Separated from Biéler (he was later executed), she was transported to Fresnes prison in Paris. Again she was interrogated and brutalized repeatedly; she shared a cell with Hedwig Müller (a nurse arrested by the Gestapo in 1944). Müller said after the war that Beekman "... didn't leave her cell much as she suffered badly with her legs...". In May 1944 she was moved with several other captured SOE agents to the civilian prison for women at Karlsruhe in Germany. She was confined there under horrific conditions until, sharing a cell with Elise Johe (a Jehovah's Witness), Nina Hagen (arrested for working as a black marketeer) and Clara Frank (jailed for slaughtering a cow on her family farm without permission). Whilst imprisioned, Beerkman embroidered and drew; she would take a needle and prick her finger to use the blood as ink and draw on toilet paper as there was no paper and pencils. She was identified from drawings made by Brian Stonehouse after the war.

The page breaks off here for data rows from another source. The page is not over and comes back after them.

-- ==== Sys2Proof/Tests/Slice0.lean ====
section
/-! SUPPORT. The model's own tests. Expected values are those of 95_test_vectors (S, V, P) or of the rule named, and
the witnesses show that the hypotheses of each statement are met. -/

namespace Sys2Proof.Tests

open Sys2Proof.Machine

/-! ### Small states -/

/-- The state after `RESET 0` with some channels written at unity gain: `(channel, raw value)`. -/
def lit (written : List (Chan × Byte)) : State :=
  { State.reset with
    dyn := written.foldl (fun f e => writeSlot f e.1 e.2) State.reset.dyn
    out := written.foldl (fun f e => writeSlot f e.1 e.2) State.reset.out }

/-- The static configuration of P3: R=[1 2] G=[3] B=[2], RGB=(255, 128, 7). -/
def configured (s : State) : State :=
  { s with
    list := { red := [1#7, 2#7], green := [3#7], blue := [2#7] }
    color := { red := 255#8, green := 128#8, blue := 7#8 } }

/-- A static scene showing nothing. -/
def static0 : State := { State.reset with scene := .static }

/-- P4 before line 6: a frame for MIDI channel 2 with one byte missing, gain 512, five bytes waiting. -/
def midFrame : State :=
  { State.reset with
    cfgCh := 2#4
    pst := .haveChannel
    ctl := 7#8
    gainRef := 512#11
    gainTrk := 512#11
    rxq := [0x40#8, 0xB2#8, 0x08#8, 0x7F#8, 0xB2#8] }

/-- No `RESET` yet. -/
def dead : State := { State.reset with live := false }

/-- One step that takes the unit: the state it leaves, if any. -/
def after (e : Event) (s : State) : Option State :=
  match step { s with input := [e] } with
  | .next t => some t
  | .fault _ => none
  | .refused _ => none

/-- The events the unit's one step delivers, as numbers. -/
def shownBy (e : Event) (s : State) : Option (List (Nat × Nat)) :=
  (after e s).map fun t => (t.trace.drop s.trace.length).map fun x => (x.channel.toNat, x.value.toNat)

/-! ### Well-formedness -/

/-- A byte with the marker is spelled `RXBYTE.STATUS`. -/
theorem test_wellFormed_refuses_marked_rxbyte : ¬WellFormed (.rxbyte 0xB0#8) ∧ ¬WellFormed (.rxbyte 0xBF#8) := by decide

theorem test_wellFormed_accepts_its_neighbours : WellFormed (.rxbyte 0xAF#8) ∧ WellFormed (.rxbyte 0xC0#8) := by decide

/-! ### Decoding: one unit per constructor, written out bit by bit from 30_encoding -/

/-- R77, opcode 0x00; R86, a reserved opcode. -/
theorem test_decode_nop :
    decode (.cmd 0b00000000_11111111_11111111_11111111#32) = .ok .nop ∧
    decode (.cmd 0b00000010_00000000_00000000_00000000#32) = .ok .nop := by decide

/-- R77, opcode 0x01. -/
theorem test_decode_begin : decode (.cmd 0b00000001_00000000_00000000_00000000#32) = .ok .begin := by decide

/-- R78: reserved 7, valid 1, channel 8, value 8 (V9). -/
theorem test_decode_setdmx :
    decode (.cmd 0b00010000_1111111_0_00000101_11001000#32) = .ok (.setdmx false 5#8 200#8) ∧
    decode (.cmd 0b00010000_1111111_1_00000101_11001000#32) = .ok (.setdmx true 5#8 200#8) := by decide

/-- R79: reserved 8, channel 8, value 8. -/
theorem test_decode_setcc :
    decode (.cmd 0b00010001_00000000_00001010_01100100#32) = .ok (.setcc 10#8 100#8) := by decide

/-- R80: reserved 8, gain 16 (V9). -/
theorem test_decode_setgain :
    decode (.cmd 0b00100000_11111111_0000001000000000#32) = .ok (.setgain 512#16) := by decide

/-- R80: reserved 8, raw 16. -/
theorem test_decode_setatt :
    decode (.cmd 0b00100001_00000000_0000001111111111#32) = .ok (.setatt 1023#16) := by decide

/-- R77, opcode 0x30. -/
theorem test_decode_sclr : decode (.cmd 0b00110000_00000000_00000000_00000000#32) = .ok .sclr := by decide

/-- R81: reserved 14, colour 2, channel 8 (V9; V8 row 5). -/
theorem test_decode_spush :
    decode (.cmd 0b00110001_00000000111111_01_00000011#32) = .ok (.spush 1#2 3#8) ∧
    decode (.cmd 0b00110001_00000000000000_11_00000100#32) = .ok (.spush 3#2 4#8) := by decide

/-- R81: red 8, green 8, blue 8 (P3 line 7). -/
theorem test_decode_srgb :
    decode (.cmd 0b00110010_11111111_10000000_00000111#32) = .ok (.srgb 255#8 128#8 7#8) := by decide

/-- R77, opcode 0x40 (V9). -/
theorem test_decode_acts : decode (.cmd 0b01000000_00000000_10111110_11101111#32) = .ok .acts := by decide

/-- R77, opcode 0x41. -/
theorem test_decode_actd : decode (.cmd 0b01000001_00000000_00000000_00000000#32) = .ok .actd := by decide

/-- R77, opcode 0x50. -/
theorem test_decode_poll : decode (.cmd 0b01010000_00000000_00000000_00000000#32) = .ok .poll := by decide

/-- R72: the byte itself. -/
theorem test_decode_rxbyte : decode (.rx 0b0100_0010#8) = .ok (.rxbyte 0x42#8) := by decide

/-- R72: marker 4, MIDI channel 4. -/
theorem test_decode_rxbyteStatus : decode (.rx 0b1011_0011#8) = .ok (.rxbyteStatus 3#4) := by decide

/-- R70, R71: marker 4, MIDI channel 4, controller 8, value 8; no marker, no frame. -/
theorem test_decode_ccframe :
    decode (.frame 0b1011_0000_00000001_00000010#24) = .ok (.ccframe 0#4 1#8 2#8) ∧
    decode (.frame 0b1011_1111_10010000_11111111#24) = .ok (.ccframe 15#4 0x90#8 0xFF#8) ∧
    decode (.frame 0b1001_0000_00000001_00000010#24) = .error .noFrameMarker := by decide

/-- R83: zero 1, channel 7, value 8. -/
theorem test_decode_outevent :
    decode (.outp 0b0_1111111_11111110#16) = .ok (.outevent 127#7 254#8) ∧
    decode (.outp 0b1_0000000_00000000#16) = .error .noOutputChannel := by decide

/-- R84: the 4-bit operand. -/
theorem test_decode_reset : decode (.rst 0b1101#4) = .ok (.reset 13#4) := by decide

/-- The table's words (98_reader's numbering), read and fetched. -/
theorem test_table_words :
    decodeTableWord 32 0x20000200 = some (.setgain 512#16) ∧
    decodeTableWord 24 0xB00102 = some (.ccframe 0#4 1#8 2#8) ∧
    decodeTableWord 16 0x0104 = some (.outevent 1#7 4#8) ∧
    decodeTableWord 8 0xB3 = some (.rxbyteStatus 3#4) ∧
    decodeTableWord 4 2 = some (.reset 2#4) ∧
    decodeTableWord 4 16 = none ∧
    (State.reset.withFetchWord 16 0x0104).input = [.outp 0x0104#16] := by decide

/-- The encoder puts each operand where V5 and P3 have it. -/
theorem test_encode :
    encode (.setdmx true 127#8 255#8) = .cmd 0x10017FFF#32 ∧
    encode (.spush 2#2 200#8) = .cmd 0x310002C8#32 ∧
    encode (.srgb 10#8 20#8 30#8) = .cmd 0x320A141E#32 := by decide

/-! ### One step each -/

/-- R175. -/
theorem test_nop : after (.cmd 0x00000000#32) midFrame = some midFrame := rfl

/-- R174. -/
theorem test_begin : after (.cmd 0x01000000#32) midFrame = some midFrame := rfl

/-- V5 rows 1 and 2. -/
theorem test_setdmx_discarded :
    after (.cmd 0x100005C8#32) State.reset = some State.reset ∧
    after (.cmd 0x100180C8#32) State.reset = some State.reset := ⟨rfl, rfl⟩

/-- V5 row 3; P3 line 12 with `SETDMX` (R133: pending in the static scene). -/
theorem test_setdmx_written :
    shownBy (.cmd 0x10017FFF#32) State.reset = some [(127, 255)] ∧
    shownBy (.cmd 0x1001057A#32) static0 = some [] ∧
    (after (.cmd 0x1001057A#32) static0).map (fun t => dynAt t 5#7) = some 122#8 := by decide +kernel

/-- V5 rows 6 and 9: both clamps, then no change. -/
theorem test_setcc_clamps :
    shownBy (.cmd 0x1100C8C8#32) State.reset = some [(127, 254)] ∧
    shownBy (.cmd 0x11008080#32) (lit [(127#7, 254#8)]) = some [] := by decide +kernel

/-- S6: the second identical write. -/
theorem test_setcc_repeated :
    shownBy (.cmd 0x11000102#32) State.reset = some [(1, 4)] ∧
    shownBy (.cmd 0x11000102#32) (lit [(1#7, 4#8)]) = some [] := by decide +kernel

She was abruptly transferred to Dachau concentration camp with fellow agents Madeleine Damerment, Noor Inayat Khan, and Eliane Plewman on September 11, 1944. At dawn on September 13, the day after their arrival in Dachau, three of the four young women were taken to a small courtyard next to the crematorium and forced to kneel on the ground. They were then executed by a shot through the back of the head and their bodies cremated. The fourth, Noor Inayat Khan, was eventually shot after suffering horrendous torture and possibly rape.

[edit] Awards and honours

At the end of the War, Yolande Beekman's heroic actions were recognized by the government of France with the posthumous awarding of the Croix de Guerre. In addition, she is recorded on the Runnymede Memorial in Surrey, England and as one of the SOE agents who died for the liberation of France, she is listed on the "Roll of Honor" on the Valençay SOE Memorial in the town of Valençay, in the Indre département of France.